Chronic kidney disease (CKD) imposes a significant burden on healthcare systems worldwide, and diabetes is a major risk factor for CKD. There is currently no consensus in Hong Kong regarding the prioritisation of early identification and intervention for CKD. A comprehensive and Hong Kong–specific diabetes and CKD treatment guideline is also lacking. A multidisciplinary group of experts discussed issues surrounding the current management of CKD and reviewed evidence in the context of local experience to support recommendations. The experts used a modified Delphi approach to finalise recommendations. Consensus was regarded as ≥75% acceptability among all expert panel members. The panel members finalised 14 CKD-focused consensus statements addressing disease definition, screening, disease monitoring, lifestyle management, and treatment strategies. The recommendations provided are relevant to the Hong Kong healthcare setting and can be used as a guide by physicians across various specialties to facilitate the appropriate management of CKD.

[Abstract in Chinese]

Introduction

Chronic kidney disease (CKD) is a leading cause of mortality that affects >800 million people worldwide, and its burden is the greatest among individuals with a lower socio-economic status.1 In Hong Kong, survey data from 2020 to 2022 showed that 0.7% of the general population aged ≥15 years had a confirmed diagnosis of renal impairment.2

Chronic kidney disease is classified into five stages; stages 4 and 5 have a considerably increased risk of death or risk of cardiovascular events.3 Early detection of CKD in adults can prevent progression to kidney failure, while early identification by screening provides an opportunity to stratify patients according to risk, thereby enabling treatment that can modify the disease course.3 Diabetes is a leading risk factor for CKD; >40% of people with diabetes will develop CKD, and many of these people will require dialysis and transplantation.4 Considering the increasing prevalence of diabetes,4 it is important to develop comprehensive guidelines for the treatment of diabetes and CKD.

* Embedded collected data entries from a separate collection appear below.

/-- The registers that a micro-op writes. -/
def MicroOp.regs : MicroOp → List Reg
  | .implied op => op.regs
  | .accumulator _ | .pullA => [.a]
  | .readImmediate op | .readZeroPage op | .readAbsolute op | .readSpeculative op | .readCorrected op => op.regs
  | .dummyStackPull | .pushA | .pushP | .pushPcHi | .pushPcLo | .pushStatus _ | .pullPAdvance | .pullLo => [.s]
  | .resetEnd => [.a, .x, .y, .s]
  | _ => []

theorem ReadOp.apply_reg {op : ReadOp} {r : Reg} (h : r ∉ op.regs) (v : Byte) (s : State) :
    (op.apply v s).reg r = s.reg r := by
  cases op <;> cases r <;> first | rfl | exact absurd (by decide) h

theorem ImpliedOp.apply_reg {op : ImpliedOp} {r : Reg} (h : r ∉ op.regs) (s : State) :
    (op.apply s).reg r = s.reg r := by
  cases op <;> cases r <;> first | rfl | exact absurd (by decide) h

theorem MicroOp.effect_reg {op : MicroOp} {r : Reg} (h : r ∉ op.regs) (v : Byte) (s : State) :
    (op.effect v s).reg r = s.reg r := by
  cases op with
  | implied o => exact ImpliedOp.apply_reg h s
  | readImmediate o => exact (ReadOp.apply_reg h v s.advance).trans (by cases r <;> rfl)
  | readZeroPage o | readAbsolute o | readCorrected o => exact ReadOp.apply_reg h v s
  | readSpeculative o =>
    simp only [MicroOp.effect]
    split
    · rfl
    · exact ReadOp.apply_reg h v s
  | correctHi | testFlags | trapFlags =>
    simp only [MicroOp.effect]
    split <;> cases r <;> rfl
  | _ => cases r <;> first | rfl | exact absurd (by simp [MicroOp.regs]) h

theorem MicroOp.follow_regs (op : MicroOp) (s : State) : ∀ op' ∈ op.follow s, op'.regs ⊆ op.regs := by
  cases op with
  | readSpeculative o | branchFetch c | branchTake =>
    simp only [MicroOp.follow]
    split <;> simp [MicroOp.regs]
  | _ => simp [MicroOp.follow]

/-- The cycles of an instruction write the registers that 10 R31 to R34 list for it, no other. -/
theorem cyclesOf_regs (i : Instr) : ∀ op ∈ cyclesOf i, op.regs ⊆ registersWritten i := by
  cases i <;> decide

/-- A register that no cycle of an instruction writes is kept by the instruction. -/
theorem drainClosed_reg (r : Reg) :
    DrainClosed (fun s t => t.reg r = s.reg r) (fun op => r ∉ op.regs) where
  trans h k := k.trans h
  keeps h := by cases r <;> simp [State.reg, h.a, h.x, h.y, h.sp]
  queue _ _ := by cases r <;> rfl
  cycles _ _ := by cases r <;> rfl
  effect h v s := MicroOp.effect_reg h v s
  follow h s op' hop' hr := h (MicroOp.follow_regs _ s op' hop' hr)

/-! ## Halting -/

/-- The micro-ops that can halt the engine (60 R325). -/
def MicroOp.mayHalt : MicroOp → Bool
  | .haltNow | .testFlags | .trapFlags => true
  | _ => false

theorem ReadOp.apply_halted (op : ReadOp) (v : Byte) (s : State) : (op.apply v s).halted = s.halted := by
  rw [op.apply_frame]

theorem MicroOp.effect_halted {op : MicroOp} (h : op.mayHalt = false) (v : Byte) (s : State) :
    (op.effect v s).halted = s.halted := by
  cases op with
  | implied o => simp only [MicroOp.effect]; rw [o.apply_frame]
  | readImmediate o => exact o.apply_halted v s.advance
  | readZeroPage o | readAbsolute o | readCorrected o => exact o.apply_halted v s
  | readSpeculative o =>
    simp only [MicroOp.effect]
    split
    · rfl
    · exact o.apply_halted v s
  | correctHi =>
    simp only [MicroOp.effect]
    split <;> rfl
  | haltNow | testFlags | trapFlags => cases h
  | _ => rfl

theorem MicroOp.follow_mayHalt (op : MicroOp) (s : State) : ∀ op' ∈ op.follow s, op'.mayHalt = false := by
  cases op with
  | readSpeculative o | branchFetch c | branchTake =>
    simp only [MicroOp.follow]
    split <;> simp [MicroOp.mayHalt]
  | _ => simp [MicroOp.follow]

/-- Only the debug extensions have a cycle that can halt (47 R310 to R312). -/
theorem cyclesOf_mayHalt {i : Instr} (h : i.isDebug = false) : ∀ op ∈ cyclesOf i, op.mayHalt = false := by
  cases i with
  | halt | test | trap => cases h
  | _ => decide

theorem drainClosed_halted :
    DrainClosed (fun s t => t.halted = s.halted) (fun op => op.mayHalt = false) where
  trans h k := k.trans h
  keeps h := h.halted
  queue _ _ := rfl
  cycles _ _ := rfl
  effect h v s := MicroOp.effect_halted h v s
  follow _ s op' hop' := MicroOp.follow_mayHalt _ s op' hop'

/-! ## What a quiet run leaves alone -/

/-- `t` is `s` but for the registers, the temporaries, the halt state, the cycle counter, the queue, memory and the
record of bus cycles. -/
def KeepsRequests (s t : State) : Prop :=
  t =
    { s with
      a := t.a, x := t.x, y := t.y, sp := t.sp, pc := t.pc, p := t.p, tmp := t.tmp, halted := t.halted
      cycles := t.cycles, queue := t.queue, mem := t.mem, bus := t.bus }

theorem KeepsRequests.trans {s t u : State} (h : KeepsRequests s t) (k : KeepsRequests t u) :
    KeepsRequests s u := by
  unfold KeepsRequests at h k ⊢
  rw [h] at k
  exact k

/-- A micro-op that ends no service changes no request, line, task or parameter in a plain environment. -/
theorem quietOp_keepsRequests {op : MicroOp} (h : op.endsService = false) (s : State) :
    KeepsRequests s (quietOp op s) := by
  have hserv : (quietOp op s).servicing = s.servicing := by
    unfold quietOp
    rw [op.effect_servicing, quietAfter_frame]
    simp [h]
  have hcycles : (quietOp op s).cycles = s.cycles := by rw [quietOp_frame]
  have hqueue : (quietOp op s).queue = s.queue := by rw [quietOp_frame]
  unfold KeepsRequests
  rw [hcycles, hqueue, ← hserv]
  exact quietOp_frame op s

theorem MicroOp.follow_endsService (op : MicroOp) (s : State) :
    ∀ op' ∈ op.follow s, op'.endsService = false := by
  simpa using op.follow_any_endsService s

theorem quietRun_keepsRequests (n : Nat) {q : List MicroOp} (s : State) (h : ∀ op ∈ q, op.endsService = false) :
    KeepsRequests s (quietRun n q s) := by
  induction n generalizing q s with
  | zero => exact rfl
  | succ n ih =>
    cases q with
    | nil => exact rfl
    | cons op rest =>
      have hop := quietOp_keepsRequests (h op (by simp)) s
      rw [quietRun]
      split
      · exact hop.trans rfl
      · refine (hop.trans (u := { quietOp op s with cycles := (quietOp op s).cycles + 1 }) rfl).trans (ih _ ?_)
        simp only [List.mem_append]
        exact fun op' hm => hm.elim (fun hr => h op' (by simp [hr])) (op.follow_endsService _ op')

/-! ## What a quiet run leaves queued -/

/-- How many cycles a micro-op can come to, the conditional ones that it leads to included (40 R136). -/
def MicroOp.weight : MicroOp → Nat
  | .branchFetch _ => 3
  | .branchTake | .readSpeculative _ => 2
  | _ => 1

theorem MicroOp.weight_pos (op : MicroOp) : 1 ≤ op.weight := by
  cases op <;> simp [MicroOp.weight]

theorem MicroOp.weight_le (op : MicroOp) : op.weight ≤ 3 := by
  cases op <;> simp [MicroOp.weight]

/-- How many cycles a queue can come to. -/
def queueWeight (q : List MicroOp) : Nat := (q.map MicroOp.weight).sum

theorem queueWeight_le (q : List MicroOp) : queueWeight q ≤ 3 * q.length := by
  induction q with
  | nil => simp [queueWeight]
  | cons op q ih =>
    have := op.weight_le
    simp only [queueWeight, List.map_cons, List.sum_cons, List.length_cons] at ih ⊢
    omega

In Hong Kong, there has been no consensus on prioritising early identification and intervention for CKD. Guidelines for early CKD evaluation and management have not been universally adopted, due to a lack of incentives.5 This article documents the findings of an expert panel established to formulate the first consensus recommendations for CKD screening and management in Hong Kong, with the intention of providing practical guidance to local healthcare practitioners based on evidence and expert opinion.

Methods

Literature search

A search of PubMed was conducted to identify peer-reviewed articles regarding CKD screening and treatment. Local (ie, Hong Kong or Chinese study populations) English-language publications from January 2017 to September 2022 were retrieved. Publication types were limited to clinical trials (ie, randomised controlled or controlled clinical trials), practice guidelines, and meta-analyses or systematic reviews.

Consensus method

In accordance with published international guidelines4 6 7 8 and literature search results, consensus development leaders (first author and last author) drafted a set of preliminary statements concerning the definition, screening, and management of CKD. Twelve Hong Kong experts (nephrologists, endocrinologists, and family medicine specialists from public hospitals and private clinics) were invited to join the development leaders to form a 14-member consensus expert panel. All panel members were tasked with reviewing the draft statements in the context of current local practice and available evidence, and then discussed those statements during two expert meetings held in October and November 2022.

The consensus statements were developed through a modified Delphi process. Panellists evaluated each draft statement using a 5-point Likert scale (A: accept completely; B: accept with some reservations; C: accept with major reservations; D: reject with reservations; E: reject completely). When necessary, statements were modified, and a second vote was conducted. A consensus was recorded if ≥75% of the group accepted a statement completely or with reservations. When applicable, the level of evidence was evaluated using the Oxford Centre for Evidence-Based Medicine 2011 Levels of Evidence.9 10

Consensus statements

In total, 14 statements met the threshold for consensus; these are summarised in Table 1.

Table 1. Summary of Hong Kong consensus recommendations on the management of chronic kidney disease

Disease definition

Statement 1: Chronic kidney disease is defined as abnormalities of kidney structure or function with health implications, which are present for ≥3 months.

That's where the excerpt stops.